# Dremel Scrollsaw Blades



## LesleyW (2 Oct 2011)

I have recently bought a secondhand Dremel Moto-Shop model 576-5 Scrollsaw. It has a spare pack of 8030 blades, but I would like to buy some 8029 blades. These are 3" pin-end and it seems that most scrollsaw blades are 5". I have found a company in the States which stocks Olson 3" pin-end blades at a very reasonable price, but I would much rather get them here.

Can anyone help, please?

Many thanks


----------



## stevebuk (2 Oct 2011)

welcome lesley, you could try looking here:
http://www.woodworkscraftsupplies.co.uk ... ?cPath=103

steve


----------



## LesleyW (2 Oct 2011)

Thanks Steve

I had actually already looked at the Woodworks Craft Supplies site as I've bought stuff from them before, but they seem only to do the 5" ones. I might email them and see if they do perhaps stock the 3" ones as well.
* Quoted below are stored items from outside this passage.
-- ==== Sys2Proof/Machine/Regs.lean ====
section
/-! DEFINITION. The register map of the spec: every field of every register table, by the register's own
name, with its address, place, width, access code, reset value and whether its description begins "Live."
(R11, R12; R41, R42, R60, R78, R79, R107, R108, R132, R133, R157-R159, R182, R183, R210-R212, R238-R240,
R264, R265, R291-R293, R319, R340, R366, R390, R411, R414, R428, R443). -/

namespace Sys2Proof.Machine

/-- Access codes (R11). -/
inductive Access | ro | rw | wo | w1c
  deriving DecidableEq, Repr

/-- One field of one register instance: the register's control-port address, the field's lowest bit, its
width and its reset value. -/
structure Fld where
  addr : Nat
  lo : Nat
  width : Nat
  reset : Nat
  deriving DecidableEq, Repr

/-- The key of a field in the sparse field map: one number for address and lowest bit. -/
def Fld.key (f : Fld) : Nat := f.addr * 64 + f.lo

/-- One row of a register's field table. -/
structure FieldRow where
  name : String
  lo : Nat
  width : Nat
  access : Access
  live : Bool
  reset : Nat
  deriving DecidableEq, Repr

/-- One level of instance numbering: the address stride, the first number and the count up to the last. -/
structure Dim where
  stride : Nat
  first : Nat
  limit : Nat
  deriving DecidableEq, Repr

/-- One register of a map table; `config` marks the configuration registers, whose writes go to the shadow
copy (R11, R41, R311). -/
structure RegRow where
  name : String
  base : Nat
  dims : List Dim
  config : Bool
  fields : List FieldRow
  deriving DecidableEq, Repr
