-- ==== Sys2Proof/Machine/Types.lean ====
section
/-! DEFINITION. The parts of the machine's state, chapter by chapter, as plain data. State.lean joins them. -/

namespace Sys2Proof.Machine

/-! ### Records and history (R287, R321, R327) -/

/-- An event or fault record that waits for its publication point (R278, R287, R321, R323). `d4`, `d5` and `d6`
are words 4 to 6; word 7 is formed when it posts. -/
structure PRec where
  kind : Nat
  code : Nat
  furrow : Nat
  meridian : Nat
  srcType : Nat
  srcId : Nat
  phys : Nat
  d4 : Nat
  d5 : Nat
  d6 : Nat
  /-- The history unit the record is attributed to (R328): type and number. -/
  unit : Option (Nat × Nat)
  /-- The endpoint whose event queue receives it (R287): EP_TYPE and EP_ID. -/
  ep : Option (Nat × Nat)
  /-- The step attempt or dusk test in which it arose (R329). -/
  attempt : Nat
  classifiable : Bool
  fenced : Bool
  abandoned : Bool
  recordedOnly : Bool
  degraded : Bool
  dusk : Bool
  /-- Word 7 of a trace record (R416). -/
  d7 : Nat := 0
  deriving DecidableEq, Repr

/-- The summary of a history unit (R327); `lastAttempt` enforces one classifiable event per attempt (R329),
`lastCorr` the hourly record of class corrected (R323). -/
structure Summary where
  state : Nat
  total : Nat
  corr : Nat
  duskNom : Nat
  duskStress : Nat
  corrSince : Nat
  lastEvent : Nat
  prevEvent : Nat
  /-- The classifiable event before PREV_EVENT (EVENTS_30D, R321). -/
  third : Nat
  lastAttempt : Nat
  lastCorr : Option Nat
  /-- How many of the three events count as older than any window because the meridian index has fallen since (R326): 3 all, 2 all
  but the latest, 1 the third; and whether CORR_SINCE does. -/
  old : Nat
  corrOld : Bool
  deriving DecidableEq, Repr

/-- A CLEAN unit without events. -/
def Summary.zero : Summary := ⟨0, 0, 0, 0, 0, 0, 0, 0, 0, 0, none, 0, false⟩

/-- A copy of a summary in carrier flash, with the CRC-32C of its 32 bytes (R324, R325). -/
structure SumCopy where
  val : Summary
  crc : Nat
  deriving DecidableEq, Repr

/-- The history that the management controllers keep (R324, R325): the unit summaries they work with; in flash the summary areas by
half, copy and unit, and the two log rings, each entry with its CRC-32C above its 512 bits; the records waiting to be written, by
half, and the rate windows of the halves. -/
structure HistorySt where
  sum : SMap Summary
  flash : SMap SumCopy
  ring : SMap Nat
  wait : List (Nat × Nat × Nat)
  rate : SMap (Nat × Nat)
  /-- Classifiable events logged, over all units (R396). -/
  events : Nat
  deriving DecidableEq, Repr

/-! ### Queues (R280, R282) -/

/-- A processed entry waiting to be returned at a publication point. -/
structure Finish where
  idx : Nat
  status : Nat
  result : Nat
  /-- It returns ahead of the entries before it, and DONE does not pass it yet (R285). -/
  early : Bool := false
  deriving DecidableEq, Repr

/-- A hardware queue beyond its registers: the next entry to process or fill, the finished entries, and the
SEQ and LOST counts of its records (R287). -/
structure QueueSt where
  next : Nat
  seq : Nat
  lost : Nat
  fin : List Finish
  /-- Queue 0: the port through which an entry's doorbell arrived (R301). -/
  via : SMap Nat
  deriving DecidableEq, Repr

def QueueSt.zero : QueueSt := ⟨0, 0, 0, [], []⟩

/-- A completion the module sent on a port (R267, R268): port, tag, packet type, status, payload. -/
structure Completion where
  tag : Nat
  type : Nat
  status : Nat
  payload : List Byte
  deriving DecidableEq, Repr

/-- A control port beyond its registers: tags outstanding, completions sent and not yet taken by the link, and
the versions chosen by the last HELLO (R268, R271). -/
structure PortSt where
  out : List Completion
  proto : Option (Nat × Nat)
  plan : Option (Nat × Nat)
  deriving DecidableEq, Repr

def PortSt.zero : PortSt := ⟨[], none, none⟩

/-- The window (R275, R279): its bytes, the parcel flag words, the parcels that a pending media fault marks for
VOID, the 64-byte lines known to be uncorrectable, the queues that a lost ring line has disabled, the rings they had (first parcel and
number), and whether the loam that holds the window has lost its contents (R373). -/
structure WindowSt where
  bytes : SMap Byte
  flags : SMap (BitVec 4)
  toVoid : NSet
  badLines : NSet
  off : NSet
  stranded : SMap (Nat × Nat)
  lost : Bool
  deriving DecidableEq, Repr
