-- ==== Sys2Proof/Machine/State.lean ====
section
/-! DEFINITION. The state of the block, its reset value, and the ways a command can stop. -/

namespace Sys2Proof.Machine

/-- What is fixed at manufacture (R411, R418, R421): the product grade (0 Full, 1 Narrow), the stepping, the serial number, the
identity's secret key, and the 64-byte certificate signature of the identity block; the release key in ROM and the firmware
rollback counter in the secure element (R397). -/
structure Manufacture where
  grade : Nat
  stepping : Nat
  serial : Nat
  secret : List Byte
  certSig : List Byte
  releaseKey : List Byte
  rollback : Nat
  deriving DecidableEq, Repr

/-- The machine. Every register field is in `regs`, with the value it now has; chapters with state beyond their registers have a
part of their own. -/
structure State where
  /-- The commands that wait, first in, first out. -/
  pending : List Instr
  /-- The model's own counter: distinguishes the free values of separate commands (log entry 3). -/
  freeCtr : Nat
  /-- Register fields, by field key, where they differ from their reset values (R11). -/
  regs : SMap Nat
  /-- The fields as of the last horizon, apply or restore: what a field that is not Live reads as (R6). -/
  pub : SMap Nat
  /-- The fields as they stood at the step start, while an attempt is under way: what an abandonment returns to (R7, R341). -/
  base : Option (SMap Nat)
  /-- Configuration values that the host has written and no apply has taken (R298, R319). -/
  shadow : SMap Nat
  man : Manufacture
  time : TimeSt
  step : StepSt
  /-- Records and events that wait for their publication point (R278, R287). -/
  recs : List PRec
  /-- Sensor readings: temperature and core voltage, by region, and by headland segment h at 256 + h (R321, R384). -/
  sense : SMap (Nat × Nat)
  hist : HistorySt
  queues : SMap QueueSt
  ports : SMap PortSt
  win : WindowSt
  grid : GridSt
  fab : FabricSt
  plots : SMap PlotSt
  mem : MemSt
  ckpt : CkptSt
  twin : TwinSt
  plan : PlanSt
  sow : SowSt
  hv : HarvestSt
  obs : ObsSt
  power : PowerSt
  boot : BootSt
  dusk : Option DuskSt
  deriving DecidableEq, Repr

/-- The module without power: every register at its reset value, no rail present, no controller running, no command waiting, and in
flash nothing but a firmware bundle that verifies. A BRING_UP takes it from here to readiness (R394). What the spec sets at manufacture is fixed by log entry 2. -/
def State.reset : State := {
  pending := [], freeCtr := 0, regs := [], pub := [], base := none, shadow := []
  man := { grade := 0, stepping := 0, serial := 0, secret := List.replicate 32 0, certSig := List.replicate 64 0
           releaseKey := Ed25519.publicKey (List.replicate 32 0), rollback := 0 }
  time := {
    refRunning := false, loss := false, lossAt := 0, refused := false, badFrames := 0, holdoverFrames := 0, slackEvents := 0
    firstFrame := none, sampled := false, notices := [], full := [] }
  step := StepSt.zero, recs := [], sense := []
  hist := { sum := [], flash := [], ring := [], wait := [], rate := [], events := 0 }
  queues := [], ports := []
  win := { bytes := [], flags := [], toVoid := [], badLines := [], off := [], stranded := [], lost := false }
  grid := GridSt.zero, fab := FabricSt.zero, plots := [], mem := MemSt.zero, ckpt := CkptSt.zero, twin := TwinSt.zero
  plan := PlanSt.zero, sow := SowSt.zero, hv := HarvestSt.zero
  obs := {
    watch := [], watchSeq := 0, keys := [], keyPending := none, attest := none, witnesses := [], lastW := [], sampled := 0 }
  power := PowerSt.zero, boot := { BootSt.zero with fw := List.replicate 4 (some ⟨[], Ed25519.sign (List.replicate 32 0) []⟩) }, dusk := none }

/-- The ways a command can fault. -/
inductive Fault
  /-- Raised by the meanings whose operands can name no unit or word of the hardware (a lid with no plot to issue to, a site past
  5,119, a slot word whose fields are outside their encoding, an address past the end of what it addresses): no such command can
  reach the hardware. Safe: the model stops. -/
  | illFormed
  deriving DecidableEq, Repr

/-- The ways a command can be refused. -/
inductive Refusal
  /-- Raised by an arm of `exec` for a row without a meaning in the model. Safe: the model stops. -/
  | notModelled (mnemonic : String)
  deriving DecidableEq, Repr

/-- What a meaning answers. -/
abbrev Out := Host.Outcome State Fault Refusal

end Sys2Proof.Machine
end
I suppose there's always the chance that they might have some old stock lying around <BG> I think the machine I bought is pretty old, although it's in very good nick.

Thanks again.


----------



## DaveyP (5 Oct 2011)

If you can't find them in the UK.. and your rich, then

http://www.ebay.co.uk/itm/12-Scroll-Saw ... _769wt_948

and you can specify medium blades (Olson No. 429F - equivalent to Dremel 8029)

But the bottom line is that maybe its a knotty problem and wasn't a good scroll saw to get


----------